PROBLEM TO SOLVE: Write out exactly the lines of the entries below from the one holding "def Obligations.PowerUp : Prop" to the one holding "Runs .tickPllLock s", inclusive, and leave out all other lines.

MATERIAL SHOWN:
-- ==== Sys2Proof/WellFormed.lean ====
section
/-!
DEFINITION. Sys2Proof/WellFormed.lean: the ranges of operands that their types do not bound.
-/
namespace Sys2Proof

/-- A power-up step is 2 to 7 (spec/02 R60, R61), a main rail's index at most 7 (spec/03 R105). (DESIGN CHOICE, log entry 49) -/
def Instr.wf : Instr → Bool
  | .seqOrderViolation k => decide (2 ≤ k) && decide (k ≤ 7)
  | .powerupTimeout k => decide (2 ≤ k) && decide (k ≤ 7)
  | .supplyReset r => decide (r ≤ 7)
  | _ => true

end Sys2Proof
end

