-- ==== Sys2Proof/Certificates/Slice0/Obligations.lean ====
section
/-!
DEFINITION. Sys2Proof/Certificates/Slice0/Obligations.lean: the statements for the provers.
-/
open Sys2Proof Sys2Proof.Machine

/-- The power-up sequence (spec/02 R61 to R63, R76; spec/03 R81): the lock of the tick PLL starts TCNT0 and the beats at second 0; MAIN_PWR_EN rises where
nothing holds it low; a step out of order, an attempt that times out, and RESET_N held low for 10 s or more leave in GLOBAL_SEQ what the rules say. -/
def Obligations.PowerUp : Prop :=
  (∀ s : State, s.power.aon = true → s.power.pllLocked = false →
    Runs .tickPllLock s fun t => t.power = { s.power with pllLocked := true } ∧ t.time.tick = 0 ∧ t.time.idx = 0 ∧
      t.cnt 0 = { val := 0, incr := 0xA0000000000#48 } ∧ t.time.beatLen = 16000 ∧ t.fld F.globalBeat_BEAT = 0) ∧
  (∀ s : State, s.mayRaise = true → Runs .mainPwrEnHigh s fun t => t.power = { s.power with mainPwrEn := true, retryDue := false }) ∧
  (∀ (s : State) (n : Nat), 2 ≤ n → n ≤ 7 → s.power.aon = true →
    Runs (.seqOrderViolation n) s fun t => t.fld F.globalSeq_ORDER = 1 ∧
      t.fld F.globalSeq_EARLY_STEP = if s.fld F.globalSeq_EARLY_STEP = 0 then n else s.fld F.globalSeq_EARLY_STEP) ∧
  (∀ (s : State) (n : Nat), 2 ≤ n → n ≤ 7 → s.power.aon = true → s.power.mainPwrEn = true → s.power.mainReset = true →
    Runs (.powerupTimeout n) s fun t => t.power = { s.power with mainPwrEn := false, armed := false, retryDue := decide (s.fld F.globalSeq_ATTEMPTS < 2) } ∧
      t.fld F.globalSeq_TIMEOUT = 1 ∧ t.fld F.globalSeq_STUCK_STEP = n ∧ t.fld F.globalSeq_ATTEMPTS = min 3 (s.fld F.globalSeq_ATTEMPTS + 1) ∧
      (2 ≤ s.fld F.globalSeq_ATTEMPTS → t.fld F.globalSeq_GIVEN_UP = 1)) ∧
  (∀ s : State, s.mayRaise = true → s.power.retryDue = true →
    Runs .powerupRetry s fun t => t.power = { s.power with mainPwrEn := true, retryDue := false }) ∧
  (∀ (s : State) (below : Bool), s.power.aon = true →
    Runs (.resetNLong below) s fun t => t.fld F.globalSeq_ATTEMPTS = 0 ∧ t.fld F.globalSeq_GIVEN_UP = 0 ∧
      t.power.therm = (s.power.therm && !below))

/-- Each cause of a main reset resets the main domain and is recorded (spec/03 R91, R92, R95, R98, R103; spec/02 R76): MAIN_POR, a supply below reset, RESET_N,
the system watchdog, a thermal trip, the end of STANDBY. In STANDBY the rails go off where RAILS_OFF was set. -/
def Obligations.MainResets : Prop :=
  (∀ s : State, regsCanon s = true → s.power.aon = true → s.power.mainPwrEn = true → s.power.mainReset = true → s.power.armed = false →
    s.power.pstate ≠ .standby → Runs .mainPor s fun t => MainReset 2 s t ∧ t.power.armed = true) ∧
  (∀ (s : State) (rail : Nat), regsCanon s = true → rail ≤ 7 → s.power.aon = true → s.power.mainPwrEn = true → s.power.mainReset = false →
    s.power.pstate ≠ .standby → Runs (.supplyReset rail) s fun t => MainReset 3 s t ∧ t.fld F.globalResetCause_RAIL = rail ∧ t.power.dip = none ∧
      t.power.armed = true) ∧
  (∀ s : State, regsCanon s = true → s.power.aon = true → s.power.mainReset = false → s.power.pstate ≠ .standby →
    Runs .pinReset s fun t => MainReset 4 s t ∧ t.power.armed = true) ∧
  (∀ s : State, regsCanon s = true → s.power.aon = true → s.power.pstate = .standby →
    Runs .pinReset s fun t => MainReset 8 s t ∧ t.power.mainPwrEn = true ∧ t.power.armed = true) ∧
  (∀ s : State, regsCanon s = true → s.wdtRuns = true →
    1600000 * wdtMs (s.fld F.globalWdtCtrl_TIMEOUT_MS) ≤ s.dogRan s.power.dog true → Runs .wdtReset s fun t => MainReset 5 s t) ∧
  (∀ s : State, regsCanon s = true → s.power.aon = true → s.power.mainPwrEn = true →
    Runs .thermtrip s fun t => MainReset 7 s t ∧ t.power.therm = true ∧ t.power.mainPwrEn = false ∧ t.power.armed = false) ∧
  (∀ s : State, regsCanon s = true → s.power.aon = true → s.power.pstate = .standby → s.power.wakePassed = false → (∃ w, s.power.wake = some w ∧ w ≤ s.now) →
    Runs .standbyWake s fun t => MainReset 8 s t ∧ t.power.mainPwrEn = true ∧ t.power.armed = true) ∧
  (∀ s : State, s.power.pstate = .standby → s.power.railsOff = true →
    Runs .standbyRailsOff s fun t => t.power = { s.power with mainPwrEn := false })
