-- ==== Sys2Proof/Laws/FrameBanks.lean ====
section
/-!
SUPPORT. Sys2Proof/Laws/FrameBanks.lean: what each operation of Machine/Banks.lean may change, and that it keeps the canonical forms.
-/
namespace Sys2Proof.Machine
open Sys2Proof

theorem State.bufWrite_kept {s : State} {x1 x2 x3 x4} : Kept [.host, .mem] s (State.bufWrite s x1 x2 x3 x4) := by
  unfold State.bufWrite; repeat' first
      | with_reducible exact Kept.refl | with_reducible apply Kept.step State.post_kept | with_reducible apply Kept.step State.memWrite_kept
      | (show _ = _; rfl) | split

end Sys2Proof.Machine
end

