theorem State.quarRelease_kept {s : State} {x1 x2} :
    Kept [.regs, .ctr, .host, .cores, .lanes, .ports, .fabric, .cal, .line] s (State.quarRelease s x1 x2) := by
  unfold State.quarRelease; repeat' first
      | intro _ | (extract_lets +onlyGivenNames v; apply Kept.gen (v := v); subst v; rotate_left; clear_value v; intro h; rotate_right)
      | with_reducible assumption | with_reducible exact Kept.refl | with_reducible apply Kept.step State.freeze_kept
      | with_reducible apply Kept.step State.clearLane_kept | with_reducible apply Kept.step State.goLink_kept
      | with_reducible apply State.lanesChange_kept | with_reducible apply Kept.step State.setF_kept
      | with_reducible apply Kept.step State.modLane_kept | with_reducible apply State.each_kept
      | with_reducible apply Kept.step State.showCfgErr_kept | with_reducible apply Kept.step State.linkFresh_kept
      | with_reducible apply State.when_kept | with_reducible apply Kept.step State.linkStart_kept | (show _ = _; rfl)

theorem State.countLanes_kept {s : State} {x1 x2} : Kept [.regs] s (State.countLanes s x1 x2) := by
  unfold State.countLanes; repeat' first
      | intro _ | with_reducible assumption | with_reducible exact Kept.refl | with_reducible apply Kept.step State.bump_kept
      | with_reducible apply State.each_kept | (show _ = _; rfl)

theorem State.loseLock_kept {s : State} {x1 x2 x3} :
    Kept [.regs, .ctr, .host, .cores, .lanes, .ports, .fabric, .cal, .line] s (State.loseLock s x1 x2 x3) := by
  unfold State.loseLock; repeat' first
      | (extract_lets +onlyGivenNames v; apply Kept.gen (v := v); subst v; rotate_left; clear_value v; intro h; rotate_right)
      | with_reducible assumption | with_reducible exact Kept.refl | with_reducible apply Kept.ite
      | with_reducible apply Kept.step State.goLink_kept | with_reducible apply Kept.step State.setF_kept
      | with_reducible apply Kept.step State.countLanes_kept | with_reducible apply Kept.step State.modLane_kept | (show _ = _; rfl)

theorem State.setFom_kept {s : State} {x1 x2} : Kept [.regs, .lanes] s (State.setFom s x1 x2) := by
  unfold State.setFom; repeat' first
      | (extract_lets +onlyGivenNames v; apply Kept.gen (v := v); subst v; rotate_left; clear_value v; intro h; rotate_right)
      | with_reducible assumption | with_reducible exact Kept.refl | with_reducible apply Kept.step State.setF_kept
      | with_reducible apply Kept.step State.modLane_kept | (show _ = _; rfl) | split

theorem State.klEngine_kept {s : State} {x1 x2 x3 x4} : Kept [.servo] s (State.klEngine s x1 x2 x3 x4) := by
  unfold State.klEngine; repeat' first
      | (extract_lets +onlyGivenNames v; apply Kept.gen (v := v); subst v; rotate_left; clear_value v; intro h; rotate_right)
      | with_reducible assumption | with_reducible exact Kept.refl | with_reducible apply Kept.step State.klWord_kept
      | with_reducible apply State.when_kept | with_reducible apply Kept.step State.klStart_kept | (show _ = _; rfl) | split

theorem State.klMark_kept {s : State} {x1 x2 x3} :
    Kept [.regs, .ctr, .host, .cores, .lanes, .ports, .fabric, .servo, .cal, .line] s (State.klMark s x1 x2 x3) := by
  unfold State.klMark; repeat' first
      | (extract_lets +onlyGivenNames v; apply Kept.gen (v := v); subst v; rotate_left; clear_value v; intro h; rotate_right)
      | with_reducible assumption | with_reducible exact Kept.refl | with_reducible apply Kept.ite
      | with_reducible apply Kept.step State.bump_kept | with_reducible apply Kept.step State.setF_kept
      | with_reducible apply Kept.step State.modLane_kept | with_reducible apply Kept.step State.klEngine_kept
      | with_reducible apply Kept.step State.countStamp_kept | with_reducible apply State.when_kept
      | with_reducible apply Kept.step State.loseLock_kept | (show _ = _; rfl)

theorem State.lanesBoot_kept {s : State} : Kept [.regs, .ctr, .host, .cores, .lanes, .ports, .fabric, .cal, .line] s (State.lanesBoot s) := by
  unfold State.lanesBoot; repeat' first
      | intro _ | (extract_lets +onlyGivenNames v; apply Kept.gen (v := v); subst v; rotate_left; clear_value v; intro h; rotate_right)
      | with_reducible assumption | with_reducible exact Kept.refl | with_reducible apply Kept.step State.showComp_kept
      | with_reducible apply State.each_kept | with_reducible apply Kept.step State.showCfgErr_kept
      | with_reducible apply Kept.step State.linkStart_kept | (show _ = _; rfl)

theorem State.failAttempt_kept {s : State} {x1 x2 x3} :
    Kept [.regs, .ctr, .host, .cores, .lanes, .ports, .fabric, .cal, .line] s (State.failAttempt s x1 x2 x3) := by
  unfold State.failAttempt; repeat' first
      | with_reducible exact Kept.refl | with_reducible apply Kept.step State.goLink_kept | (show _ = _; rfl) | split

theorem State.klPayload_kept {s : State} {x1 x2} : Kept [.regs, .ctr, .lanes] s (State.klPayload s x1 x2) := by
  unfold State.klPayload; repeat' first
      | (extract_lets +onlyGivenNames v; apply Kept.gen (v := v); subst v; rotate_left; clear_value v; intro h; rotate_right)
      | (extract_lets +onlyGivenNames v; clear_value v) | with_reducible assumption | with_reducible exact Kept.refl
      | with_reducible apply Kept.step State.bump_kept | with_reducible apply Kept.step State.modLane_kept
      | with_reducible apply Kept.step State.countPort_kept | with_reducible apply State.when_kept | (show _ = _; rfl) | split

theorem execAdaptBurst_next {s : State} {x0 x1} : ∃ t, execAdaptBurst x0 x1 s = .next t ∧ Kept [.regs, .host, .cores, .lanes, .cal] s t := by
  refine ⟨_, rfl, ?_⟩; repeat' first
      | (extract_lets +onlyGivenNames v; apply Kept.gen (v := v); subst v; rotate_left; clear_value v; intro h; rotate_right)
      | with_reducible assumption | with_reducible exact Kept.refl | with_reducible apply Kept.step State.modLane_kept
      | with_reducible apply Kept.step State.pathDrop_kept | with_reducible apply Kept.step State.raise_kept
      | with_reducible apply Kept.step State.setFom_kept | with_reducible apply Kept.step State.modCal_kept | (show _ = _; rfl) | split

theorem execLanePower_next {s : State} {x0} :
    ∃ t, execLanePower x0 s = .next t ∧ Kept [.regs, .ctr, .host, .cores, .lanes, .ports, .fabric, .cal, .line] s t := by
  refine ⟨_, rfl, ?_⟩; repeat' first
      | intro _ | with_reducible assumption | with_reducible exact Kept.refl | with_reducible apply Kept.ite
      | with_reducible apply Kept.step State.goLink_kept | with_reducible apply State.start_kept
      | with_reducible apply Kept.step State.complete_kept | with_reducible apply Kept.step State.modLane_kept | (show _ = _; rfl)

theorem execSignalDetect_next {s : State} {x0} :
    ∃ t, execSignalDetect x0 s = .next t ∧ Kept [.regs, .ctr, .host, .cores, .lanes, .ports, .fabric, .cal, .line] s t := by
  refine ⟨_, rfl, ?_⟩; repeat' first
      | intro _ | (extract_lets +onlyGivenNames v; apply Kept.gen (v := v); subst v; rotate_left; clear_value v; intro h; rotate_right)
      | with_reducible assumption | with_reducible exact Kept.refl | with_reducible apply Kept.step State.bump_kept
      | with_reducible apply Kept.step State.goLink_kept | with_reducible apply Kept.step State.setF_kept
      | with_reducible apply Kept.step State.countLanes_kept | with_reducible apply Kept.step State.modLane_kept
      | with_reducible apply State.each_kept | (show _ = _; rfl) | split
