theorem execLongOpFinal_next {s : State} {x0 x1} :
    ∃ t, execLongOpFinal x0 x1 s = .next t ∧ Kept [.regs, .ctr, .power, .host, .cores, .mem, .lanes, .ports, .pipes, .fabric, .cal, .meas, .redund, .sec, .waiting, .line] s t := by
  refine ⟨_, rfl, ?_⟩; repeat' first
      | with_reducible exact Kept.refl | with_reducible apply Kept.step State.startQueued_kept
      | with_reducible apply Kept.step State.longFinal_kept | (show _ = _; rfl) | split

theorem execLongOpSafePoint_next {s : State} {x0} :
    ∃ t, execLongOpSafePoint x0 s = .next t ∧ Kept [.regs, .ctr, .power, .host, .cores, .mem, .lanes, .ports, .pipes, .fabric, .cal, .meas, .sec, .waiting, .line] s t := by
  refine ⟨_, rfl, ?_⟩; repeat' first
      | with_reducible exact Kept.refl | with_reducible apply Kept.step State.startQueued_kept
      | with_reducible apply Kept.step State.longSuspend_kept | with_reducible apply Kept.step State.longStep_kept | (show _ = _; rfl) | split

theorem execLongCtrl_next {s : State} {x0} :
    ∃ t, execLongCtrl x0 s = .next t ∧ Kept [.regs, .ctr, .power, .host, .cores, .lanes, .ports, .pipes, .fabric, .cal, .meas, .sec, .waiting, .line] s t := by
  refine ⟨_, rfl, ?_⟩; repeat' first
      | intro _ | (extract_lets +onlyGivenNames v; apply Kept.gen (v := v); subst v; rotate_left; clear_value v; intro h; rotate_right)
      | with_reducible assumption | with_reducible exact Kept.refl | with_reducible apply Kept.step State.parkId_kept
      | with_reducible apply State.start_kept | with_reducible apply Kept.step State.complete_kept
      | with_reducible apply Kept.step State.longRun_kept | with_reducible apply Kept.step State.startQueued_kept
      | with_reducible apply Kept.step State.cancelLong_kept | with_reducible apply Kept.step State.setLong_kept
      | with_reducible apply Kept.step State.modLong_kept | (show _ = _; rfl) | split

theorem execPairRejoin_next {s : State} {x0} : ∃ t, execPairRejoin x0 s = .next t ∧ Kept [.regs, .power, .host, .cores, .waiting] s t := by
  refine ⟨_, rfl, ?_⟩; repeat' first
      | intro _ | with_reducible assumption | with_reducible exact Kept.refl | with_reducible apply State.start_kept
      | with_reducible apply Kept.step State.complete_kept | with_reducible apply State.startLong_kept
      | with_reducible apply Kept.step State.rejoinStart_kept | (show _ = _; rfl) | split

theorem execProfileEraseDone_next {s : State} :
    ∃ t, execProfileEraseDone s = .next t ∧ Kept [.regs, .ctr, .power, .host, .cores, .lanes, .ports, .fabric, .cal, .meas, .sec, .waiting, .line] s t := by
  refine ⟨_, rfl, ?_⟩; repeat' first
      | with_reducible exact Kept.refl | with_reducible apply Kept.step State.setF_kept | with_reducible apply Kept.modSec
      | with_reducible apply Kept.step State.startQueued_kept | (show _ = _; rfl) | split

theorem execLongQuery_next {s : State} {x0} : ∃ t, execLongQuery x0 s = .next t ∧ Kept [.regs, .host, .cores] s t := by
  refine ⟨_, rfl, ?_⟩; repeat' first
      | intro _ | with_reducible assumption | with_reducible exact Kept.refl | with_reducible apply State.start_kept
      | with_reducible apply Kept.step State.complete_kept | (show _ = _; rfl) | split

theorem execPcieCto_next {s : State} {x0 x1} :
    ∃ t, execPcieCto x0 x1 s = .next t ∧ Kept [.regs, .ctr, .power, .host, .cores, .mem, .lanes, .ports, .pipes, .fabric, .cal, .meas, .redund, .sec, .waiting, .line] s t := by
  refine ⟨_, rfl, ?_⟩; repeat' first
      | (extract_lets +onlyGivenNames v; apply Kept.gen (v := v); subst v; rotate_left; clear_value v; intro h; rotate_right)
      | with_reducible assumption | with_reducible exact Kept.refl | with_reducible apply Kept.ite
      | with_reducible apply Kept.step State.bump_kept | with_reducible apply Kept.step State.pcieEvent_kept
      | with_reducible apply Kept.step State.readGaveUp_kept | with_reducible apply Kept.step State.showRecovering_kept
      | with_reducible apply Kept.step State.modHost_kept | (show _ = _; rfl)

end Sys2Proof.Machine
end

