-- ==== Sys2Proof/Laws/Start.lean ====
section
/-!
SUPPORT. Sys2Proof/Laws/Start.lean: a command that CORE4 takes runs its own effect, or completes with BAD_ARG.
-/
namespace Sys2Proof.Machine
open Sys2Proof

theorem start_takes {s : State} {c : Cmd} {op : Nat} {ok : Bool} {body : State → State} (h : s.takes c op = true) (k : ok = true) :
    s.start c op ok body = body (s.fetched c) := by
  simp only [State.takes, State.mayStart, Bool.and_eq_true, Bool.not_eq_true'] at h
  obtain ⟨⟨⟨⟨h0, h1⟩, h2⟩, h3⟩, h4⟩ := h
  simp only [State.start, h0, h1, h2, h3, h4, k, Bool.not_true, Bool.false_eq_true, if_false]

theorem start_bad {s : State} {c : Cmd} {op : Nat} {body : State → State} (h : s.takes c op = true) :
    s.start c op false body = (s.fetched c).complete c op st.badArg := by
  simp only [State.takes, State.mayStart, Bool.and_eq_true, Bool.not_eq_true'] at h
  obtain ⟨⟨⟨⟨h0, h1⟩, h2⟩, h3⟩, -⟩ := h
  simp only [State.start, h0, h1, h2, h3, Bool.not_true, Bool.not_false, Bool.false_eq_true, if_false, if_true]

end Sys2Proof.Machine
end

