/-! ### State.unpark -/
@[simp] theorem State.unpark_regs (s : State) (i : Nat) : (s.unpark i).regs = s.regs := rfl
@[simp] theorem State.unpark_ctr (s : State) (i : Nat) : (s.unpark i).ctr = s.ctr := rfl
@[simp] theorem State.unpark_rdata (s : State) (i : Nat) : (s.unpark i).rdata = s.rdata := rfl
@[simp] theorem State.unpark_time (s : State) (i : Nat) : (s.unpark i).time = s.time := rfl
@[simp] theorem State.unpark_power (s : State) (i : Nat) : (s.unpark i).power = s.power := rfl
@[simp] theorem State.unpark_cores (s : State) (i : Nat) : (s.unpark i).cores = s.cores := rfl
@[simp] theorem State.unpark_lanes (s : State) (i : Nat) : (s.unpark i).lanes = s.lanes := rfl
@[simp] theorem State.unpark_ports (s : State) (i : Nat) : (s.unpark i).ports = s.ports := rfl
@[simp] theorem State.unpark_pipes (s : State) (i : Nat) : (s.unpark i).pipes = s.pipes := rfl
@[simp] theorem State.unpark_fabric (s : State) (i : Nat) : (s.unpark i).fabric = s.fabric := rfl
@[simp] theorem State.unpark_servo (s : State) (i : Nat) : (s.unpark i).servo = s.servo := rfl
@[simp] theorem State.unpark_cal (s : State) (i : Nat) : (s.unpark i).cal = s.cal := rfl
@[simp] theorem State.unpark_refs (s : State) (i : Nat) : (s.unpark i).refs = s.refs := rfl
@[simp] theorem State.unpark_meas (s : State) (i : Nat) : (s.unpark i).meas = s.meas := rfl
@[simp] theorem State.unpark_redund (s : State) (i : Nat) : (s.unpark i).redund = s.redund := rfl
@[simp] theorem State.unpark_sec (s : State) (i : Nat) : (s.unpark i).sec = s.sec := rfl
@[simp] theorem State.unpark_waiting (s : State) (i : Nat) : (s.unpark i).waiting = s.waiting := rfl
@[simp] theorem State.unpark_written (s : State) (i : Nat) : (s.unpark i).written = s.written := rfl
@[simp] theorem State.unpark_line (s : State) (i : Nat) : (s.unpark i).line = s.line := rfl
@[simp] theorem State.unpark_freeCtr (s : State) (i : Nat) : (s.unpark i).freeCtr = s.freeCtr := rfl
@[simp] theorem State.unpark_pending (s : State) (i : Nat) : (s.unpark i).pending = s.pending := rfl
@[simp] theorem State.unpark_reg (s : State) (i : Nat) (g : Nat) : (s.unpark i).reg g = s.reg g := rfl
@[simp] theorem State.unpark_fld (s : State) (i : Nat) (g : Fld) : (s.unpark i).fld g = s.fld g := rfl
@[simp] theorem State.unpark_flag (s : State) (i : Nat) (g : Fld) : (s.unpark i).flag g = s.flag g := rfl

PROBLEM SOLUTION:
def Obligations.PowerUp : Prop :=
  (∀ s : State, s.power.aon = true → s.power.pllLocked = false →
    Runs .tickPllLock s fun t => t.power = { s.power with pllLocked := true } ∧ t.time.tick = 0 ∧ t.time.idx = 0 ∧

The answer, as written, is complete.